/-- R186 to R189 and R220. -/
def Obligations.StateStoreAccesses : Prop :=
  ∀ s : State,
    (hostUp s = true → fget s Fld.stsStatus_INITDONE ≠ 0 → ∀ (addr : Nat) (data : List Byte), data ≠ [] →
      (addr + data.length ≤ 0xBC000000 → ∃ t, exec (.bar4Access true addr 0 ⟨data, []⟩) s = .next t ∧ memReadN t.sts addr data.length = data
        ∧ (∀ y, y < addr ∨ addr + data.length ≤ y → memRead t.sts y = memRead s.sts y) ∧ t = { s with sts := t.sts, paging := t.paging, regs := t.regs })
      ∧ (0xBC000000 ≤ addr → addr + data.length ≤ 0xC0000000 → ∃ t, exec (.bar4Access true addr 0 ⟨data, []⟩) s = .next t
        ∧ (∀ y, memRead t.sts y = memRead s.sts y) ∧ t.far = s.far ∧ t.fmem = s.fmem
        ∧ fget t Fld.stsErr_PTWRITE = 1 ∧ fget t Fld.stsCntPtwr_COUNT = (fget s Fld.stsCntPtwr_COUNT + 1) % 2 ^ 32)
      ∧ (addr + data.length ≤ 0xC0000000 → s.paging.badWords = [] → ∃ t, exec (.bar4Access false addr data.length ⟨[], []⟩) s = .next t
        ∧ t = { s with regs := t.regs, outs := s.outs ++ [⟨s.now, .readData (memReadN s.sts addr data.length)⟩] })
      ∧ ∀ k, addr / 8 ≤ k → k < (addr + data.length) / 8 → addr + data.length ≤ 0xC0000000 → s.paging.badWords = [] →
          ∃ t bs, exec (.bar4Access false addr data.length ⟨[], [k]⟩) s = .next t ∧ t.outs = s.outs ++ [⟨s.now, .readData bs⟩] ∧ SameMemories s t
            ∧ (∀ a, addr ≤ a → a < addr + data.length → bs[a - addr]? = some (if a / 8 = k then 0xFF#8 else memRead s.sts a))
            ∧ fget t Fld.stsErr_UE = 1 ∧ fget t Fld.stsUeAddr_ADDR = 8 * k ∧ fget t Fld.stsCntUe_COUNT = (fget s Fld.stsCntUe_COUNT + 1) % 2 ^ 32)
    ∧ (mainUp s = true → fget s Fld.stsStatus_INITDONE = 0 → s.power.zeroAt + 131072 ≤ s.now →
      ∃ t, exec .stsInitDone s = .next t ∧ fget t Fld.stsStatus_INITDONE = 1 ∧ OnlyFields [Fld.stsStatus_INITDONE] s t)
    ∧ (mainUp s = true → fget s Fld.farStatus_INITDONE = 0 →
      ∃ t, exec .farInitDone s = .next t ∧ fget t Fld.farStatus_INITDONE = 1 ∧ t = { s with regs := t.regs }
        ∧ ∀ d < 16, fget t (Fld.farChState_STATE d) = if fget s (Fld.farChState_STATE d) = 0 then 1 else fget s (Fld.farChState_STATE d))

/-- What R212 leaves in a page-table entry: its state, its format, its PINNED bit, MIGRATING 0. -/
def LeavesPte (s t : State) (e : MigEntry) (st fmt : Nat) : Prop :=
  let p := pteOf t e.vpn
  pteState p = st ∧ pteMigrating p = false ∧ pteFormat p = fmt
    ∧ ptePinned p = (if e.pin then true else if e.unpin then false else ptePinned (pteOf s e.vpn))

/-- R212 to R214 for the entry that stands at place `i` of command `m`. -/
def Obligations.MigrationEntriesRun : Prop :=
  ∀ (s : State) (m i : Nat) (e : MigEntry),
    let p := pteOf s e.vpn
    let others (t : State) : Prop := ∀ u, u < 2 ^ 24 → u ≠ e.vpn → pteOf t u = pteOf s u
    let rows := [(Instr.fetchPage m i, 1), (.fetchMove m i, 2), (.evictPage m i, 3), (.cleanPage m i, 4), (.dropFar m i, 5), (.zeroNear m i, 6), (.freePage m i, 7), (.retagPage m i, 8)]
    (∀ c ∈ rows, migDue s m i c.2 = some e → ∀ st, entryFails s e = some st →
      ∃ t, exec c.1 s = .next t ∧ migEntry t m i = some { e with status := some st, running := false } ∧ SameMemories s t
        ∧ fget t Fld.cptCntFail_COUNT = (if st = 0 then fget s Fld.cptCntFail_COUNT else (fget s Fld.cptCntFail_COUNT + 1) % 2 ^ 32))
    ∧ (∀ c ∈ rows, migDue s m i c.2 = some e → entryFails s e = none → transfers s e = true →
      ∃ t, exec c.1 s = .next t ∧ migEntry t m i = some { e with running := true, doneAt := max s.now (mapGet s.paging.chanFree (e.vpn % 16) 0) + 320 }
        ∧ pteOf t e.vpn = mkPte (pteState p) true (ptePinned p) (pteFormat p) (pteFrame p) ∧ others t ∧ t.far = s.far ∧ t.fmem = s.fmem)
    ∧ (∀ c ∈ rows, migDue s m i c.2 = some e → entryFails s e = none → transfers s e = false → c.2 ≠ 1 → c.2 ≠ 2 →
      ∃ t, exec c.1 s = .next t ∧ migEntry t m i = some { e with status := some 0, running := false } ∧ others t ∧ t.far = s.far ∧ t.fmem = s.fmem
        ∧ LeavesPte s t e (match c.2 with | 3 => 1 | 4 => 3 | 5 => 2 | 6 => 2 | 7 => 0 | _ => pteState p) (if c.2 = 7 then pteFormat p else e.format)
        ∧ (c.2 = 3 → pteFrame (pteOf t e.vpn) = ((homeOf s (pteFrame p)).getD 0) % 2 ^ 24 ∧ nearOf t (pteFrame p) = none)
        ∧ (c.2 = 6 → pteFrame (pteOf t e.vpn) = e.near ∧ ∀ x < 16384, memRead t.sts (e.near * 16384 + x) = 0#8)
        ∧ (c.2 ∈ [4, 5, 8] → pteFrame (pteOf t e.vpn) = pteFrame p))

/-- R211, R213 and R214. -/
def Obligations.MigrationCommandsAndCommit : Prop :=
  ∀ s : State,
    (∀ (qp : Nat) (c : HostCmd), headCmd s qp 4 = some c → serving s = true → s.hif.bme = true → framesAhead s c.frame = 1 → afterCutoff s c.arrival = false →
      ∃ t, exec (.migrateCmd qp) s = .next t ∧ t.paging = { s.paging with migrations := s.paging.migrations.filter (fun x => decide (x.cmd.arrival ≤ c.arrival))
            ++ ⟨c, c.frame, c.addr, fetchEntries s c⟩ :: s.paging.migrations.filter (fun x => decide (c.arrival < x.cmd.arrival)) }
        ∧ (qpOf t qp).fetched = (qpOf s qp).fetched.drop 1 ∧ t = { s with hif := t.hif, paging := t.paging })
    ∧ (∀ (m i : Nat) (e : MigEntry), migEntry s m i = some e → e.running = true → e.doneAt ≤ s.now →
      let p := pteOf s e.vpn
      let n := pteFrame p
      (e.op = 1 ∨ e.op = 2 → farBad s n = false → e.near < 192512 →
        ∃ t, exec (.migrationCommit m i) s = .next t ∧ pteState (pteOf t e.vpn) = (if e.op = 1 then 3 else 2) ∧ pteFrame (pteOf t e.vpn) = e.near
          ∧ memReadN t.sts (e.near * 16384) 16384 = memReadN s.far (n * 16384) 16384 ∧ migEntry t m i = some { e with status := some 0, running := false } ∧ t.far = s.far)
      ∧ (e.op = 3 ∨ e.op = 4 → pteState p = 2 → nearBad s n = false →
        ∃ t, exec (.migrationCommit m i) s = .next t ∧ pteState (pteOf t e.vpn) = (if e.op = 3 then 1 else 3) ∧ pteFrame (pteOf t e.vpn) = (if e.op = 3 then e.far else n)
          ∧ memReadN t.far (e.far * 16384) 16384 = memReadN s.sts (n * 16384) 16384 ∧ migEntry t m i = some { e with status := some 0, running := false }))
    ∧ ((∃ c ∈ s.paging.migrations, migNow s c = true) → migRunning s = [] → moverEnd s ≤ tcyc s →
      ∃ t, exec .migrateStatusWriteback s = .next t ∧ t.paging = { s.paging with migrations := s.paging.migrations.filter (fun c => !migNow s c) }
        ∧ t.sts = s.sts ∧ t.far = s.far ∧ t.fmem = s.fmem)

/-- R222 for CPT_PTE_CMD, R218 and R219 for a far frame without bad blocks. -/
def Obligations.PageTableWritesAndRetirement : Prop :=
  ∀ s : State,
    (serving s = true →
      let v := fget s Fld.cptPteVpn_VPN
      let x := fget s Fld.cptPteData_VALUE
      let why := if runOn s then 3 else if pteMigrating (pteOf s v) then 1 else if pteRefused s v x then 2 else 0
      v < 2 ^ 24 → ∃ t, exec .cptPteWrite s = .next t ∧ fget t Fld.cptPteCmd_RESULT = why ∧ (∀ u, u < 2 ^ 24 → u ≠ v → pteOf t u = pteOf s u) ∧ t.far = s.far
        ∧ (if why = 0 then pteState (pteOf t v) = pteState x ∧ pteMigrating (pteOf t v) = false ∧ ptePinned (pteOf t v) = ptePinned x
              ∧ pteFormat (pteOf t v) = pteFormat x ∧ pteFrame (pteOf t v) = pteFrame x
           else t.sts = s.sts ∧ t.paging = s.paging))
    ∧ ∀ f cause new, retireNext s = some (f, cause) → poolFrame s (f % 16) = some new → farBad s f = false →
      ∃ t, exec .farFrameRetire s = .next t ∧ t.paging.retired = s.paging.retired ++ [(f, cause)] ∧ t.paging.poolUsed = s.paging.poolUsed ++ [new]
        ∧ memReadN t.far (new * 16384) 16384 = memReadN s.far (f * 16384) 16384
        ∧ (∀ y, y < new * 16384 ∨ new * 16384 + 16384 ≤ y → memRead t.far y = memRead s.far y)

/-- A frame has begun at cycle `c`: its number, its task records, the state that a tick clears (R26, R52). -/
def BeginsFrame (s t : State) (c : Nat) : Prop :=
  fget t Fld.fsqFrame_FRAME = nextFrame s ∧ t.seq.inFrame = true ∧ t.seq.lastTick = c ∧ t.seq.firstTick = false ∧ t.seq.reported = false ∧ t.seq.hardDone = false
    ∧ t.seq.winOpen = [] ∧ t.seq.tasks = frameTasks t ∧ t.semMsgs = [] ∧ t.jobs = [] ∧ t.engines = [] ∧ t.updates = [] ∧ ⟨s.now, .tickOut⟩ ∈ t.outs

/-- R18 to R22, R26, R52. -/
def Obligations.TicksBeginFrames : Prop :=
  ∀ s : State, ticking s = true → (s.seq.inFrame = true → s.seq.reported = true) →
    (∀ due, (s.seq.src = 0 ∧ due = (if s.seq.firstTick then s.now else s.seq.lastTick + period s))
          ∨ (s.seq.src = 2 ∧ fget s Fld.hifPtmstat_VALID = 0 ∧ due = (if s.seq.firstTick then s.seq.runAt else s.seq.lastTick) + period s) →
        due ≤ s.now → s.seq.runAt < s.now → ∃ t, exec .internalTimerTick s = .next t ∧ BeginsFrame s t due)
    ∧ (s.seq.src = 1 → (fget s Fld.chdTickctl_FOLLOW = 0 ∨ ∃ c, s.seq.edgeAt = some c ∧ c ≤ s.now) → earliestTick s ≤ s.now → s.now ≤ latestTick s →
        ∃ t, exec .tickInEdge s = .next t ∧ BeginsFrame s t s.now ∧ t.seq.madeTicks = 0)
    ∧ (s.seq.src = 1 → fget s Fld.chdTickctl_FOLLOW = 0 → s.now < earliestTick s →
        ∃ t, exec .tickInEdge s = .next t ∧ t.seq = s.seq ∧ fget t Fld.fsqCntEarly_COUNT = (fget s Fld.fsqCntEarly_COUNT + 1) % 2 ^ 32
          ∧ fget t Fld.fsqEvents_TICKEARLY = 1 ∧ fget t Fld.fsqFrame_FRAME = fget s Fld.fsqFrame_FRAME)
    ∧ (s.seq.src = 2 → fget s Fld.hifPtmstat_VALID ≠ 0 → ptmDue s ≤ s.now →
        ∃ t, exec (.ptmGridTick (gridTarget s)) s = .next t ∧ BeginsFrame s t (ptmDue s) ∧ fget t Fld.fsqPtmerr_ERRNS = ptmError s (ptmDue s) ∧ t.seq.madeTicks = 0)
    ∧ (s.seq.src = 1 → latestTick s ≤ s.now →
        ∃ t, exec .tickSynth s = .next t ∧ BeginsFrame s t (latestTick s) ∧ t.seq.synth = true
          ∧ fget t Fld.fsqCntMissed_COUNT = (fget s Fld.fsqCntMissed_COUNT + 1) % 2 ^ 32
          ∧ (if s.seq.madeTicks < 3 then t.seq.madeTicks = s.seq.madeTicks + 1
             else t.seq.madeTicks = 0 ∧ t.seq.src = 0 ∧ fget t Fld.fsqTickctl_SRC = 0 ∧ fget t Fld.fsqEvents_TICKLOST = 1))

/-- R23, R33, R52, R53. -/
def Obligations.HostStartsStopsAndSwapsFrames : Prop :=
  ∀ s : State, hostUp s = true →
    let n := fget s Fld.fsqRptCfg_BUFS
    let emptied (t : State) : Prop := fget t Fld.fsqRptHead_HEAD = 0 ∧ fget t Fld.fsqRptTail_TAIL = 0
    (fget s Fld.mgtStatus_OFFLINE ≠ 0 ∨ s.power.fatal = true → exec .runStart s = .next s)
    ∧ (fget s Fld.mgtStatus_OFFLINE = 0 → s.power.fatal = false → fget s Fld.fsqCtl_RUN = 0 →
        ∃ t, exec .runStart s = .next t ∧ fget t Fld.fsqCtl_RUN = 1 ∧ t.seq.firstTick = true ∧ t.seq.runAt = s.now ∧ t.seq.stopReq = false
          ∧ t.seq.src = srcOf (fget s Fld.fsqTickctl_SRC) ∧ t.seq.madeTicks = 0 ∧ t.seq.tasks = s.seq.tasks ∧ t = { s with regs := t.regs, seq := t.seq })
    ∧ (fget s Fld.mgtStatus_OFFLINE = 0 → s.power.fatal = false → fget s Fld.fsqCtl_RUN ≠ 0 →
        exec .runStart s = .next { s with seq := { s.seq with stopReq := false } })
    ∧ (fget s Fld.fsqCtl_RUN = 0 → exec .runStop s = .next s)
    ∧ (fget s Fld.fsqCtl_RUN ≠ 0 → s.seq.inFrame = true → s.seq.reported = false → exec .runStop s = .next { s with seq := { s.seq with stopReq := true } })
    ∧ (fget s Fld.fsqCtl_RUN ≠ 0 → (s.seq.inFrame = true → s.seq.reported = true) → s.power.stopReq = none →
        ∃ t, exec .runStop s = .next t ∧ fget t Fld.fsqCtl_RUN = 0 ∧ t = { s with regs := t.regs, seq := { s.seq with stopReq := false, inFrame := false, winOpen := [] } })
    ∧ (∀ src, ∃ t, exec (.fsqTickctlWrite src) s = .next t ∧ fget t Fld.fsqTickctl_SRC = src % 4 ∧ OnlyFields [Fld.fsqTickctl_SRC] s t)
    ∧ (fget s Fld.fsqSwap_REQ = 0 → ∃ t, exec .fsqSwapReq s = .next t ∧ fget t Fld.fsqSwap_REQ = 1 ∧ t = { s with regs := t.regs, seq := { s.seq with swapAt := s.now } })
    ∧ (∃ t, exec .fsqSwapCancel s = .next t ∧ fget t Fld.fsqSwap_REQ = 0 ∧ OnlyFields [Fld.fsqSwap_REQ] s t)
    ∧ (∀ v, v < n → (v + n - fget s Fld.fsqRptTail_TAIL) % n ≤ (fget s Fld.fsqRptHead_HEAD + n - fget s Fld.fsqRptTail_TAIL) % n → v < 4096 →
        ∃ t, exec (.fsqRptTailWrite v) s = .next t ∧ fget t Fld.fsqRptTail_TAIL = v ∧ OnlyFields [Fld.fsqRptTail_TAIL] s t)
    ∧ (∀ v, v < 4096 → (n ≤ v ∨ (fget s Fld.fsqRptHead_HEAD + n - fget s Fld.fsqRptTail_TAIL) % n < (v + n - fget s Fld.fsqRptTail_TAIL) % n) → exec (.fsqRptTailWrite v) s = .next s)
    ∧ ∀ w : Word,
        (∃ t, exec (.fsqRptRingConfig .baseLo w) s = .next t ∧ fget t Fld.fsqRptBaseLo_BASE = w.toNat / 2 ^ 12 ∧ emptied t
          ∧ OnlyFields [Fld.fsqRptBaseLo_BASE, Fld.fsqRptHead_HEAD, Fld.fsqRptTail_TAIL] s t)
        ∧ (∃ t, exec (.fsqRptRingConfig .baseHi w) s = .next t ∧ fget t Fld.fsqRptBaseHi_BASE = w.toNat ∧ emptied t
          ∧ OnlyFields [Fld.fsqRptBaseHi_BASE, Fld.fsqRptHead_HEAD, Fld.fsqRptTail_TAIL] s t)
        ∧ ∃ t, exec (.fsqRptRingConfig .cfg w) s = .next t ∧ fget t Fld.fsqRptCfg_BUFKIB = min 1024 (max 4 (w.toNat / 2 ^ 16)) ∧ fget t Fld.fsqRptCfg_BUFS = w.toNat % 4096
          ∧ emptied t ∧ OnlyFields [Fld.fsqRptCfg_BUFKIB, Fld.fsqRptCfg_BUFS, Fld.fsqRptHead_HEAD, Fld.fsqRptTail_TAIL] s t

# # # # # # #

• Instructions for the task:
Of the lines above, output exactly those from the line bearing "memRead s.far y)" through the line bearing "s.now ∧ t.seq.madeTicks = 0)", inclusive.

• Worked solution:
        ∧ (∀ y, y < new * 16384 ∨ new * 16384 + 16384 ≤ y → memRead t.far y = memRead s.far y)

/-- A frame has begun at cycle `c`: its number, its task records, the state that a tick clears (R26, R52). -/
def BeginsFrame (s t : State) (c : Nat) : Prop :=
  fget t Fld.fsqFrame_FRAME = nextFrame s ∧ t.seq.inFrame = true ∧ t.seq.lastTick = c ∧ t.seq.firstTick = false ∧ t.seq.reported = false ∧ t.seq.hardDone = false
    ∧ t.seq.winOpen = [] ∧ t.seq.tasks = frameTasks t ∧ t.semMsgs = [] ∧ t.jobs = [] ∧ t.engines = [] ∧ t.updates = [] ∧ ⟨s.now, .tickOut⟩ ∈ t.outs

/-- R18 to R22, R26, R52. -/
def Obligations.TicksBeginFrames : Prop :=
  ∀ s : State, ticking s = true → (s.seq.inFrame = true → s.seq.reported = true) →
    (∀ due, (s.seq.src = 0 ∧ due = (if s.seq.firstTick then s.now else s.seq.lastTick + period s))
          ∨ (s.seq.src = 2 ∧ fget s Fld.hifPtmstat_VALID = 0 ∧ due = (if s.seq.firstTick then s.seq.runAt else s.seq.lastTick) + period s) →
        due ≤ s.now → s.seq.runAt < s.now → ∃ t, exec .internalTimerTick s = .next t ∧ BeginsFrame s t due)
    ∧ (s.seq.src = 1 → (fget s Fld.chdTickctl_FOLLOW = 0 ∨ ∃ c, s.seq.edgeAt = some c ∧ c ≤ s.now) → earliestTick s ≤ s.now → s.now ≤ latestTick s →
        ∃ t, exec .tickInEdge s = .next t ∧ BeginsFrame s t s.now ∧ t.seq.madeTicks = 0)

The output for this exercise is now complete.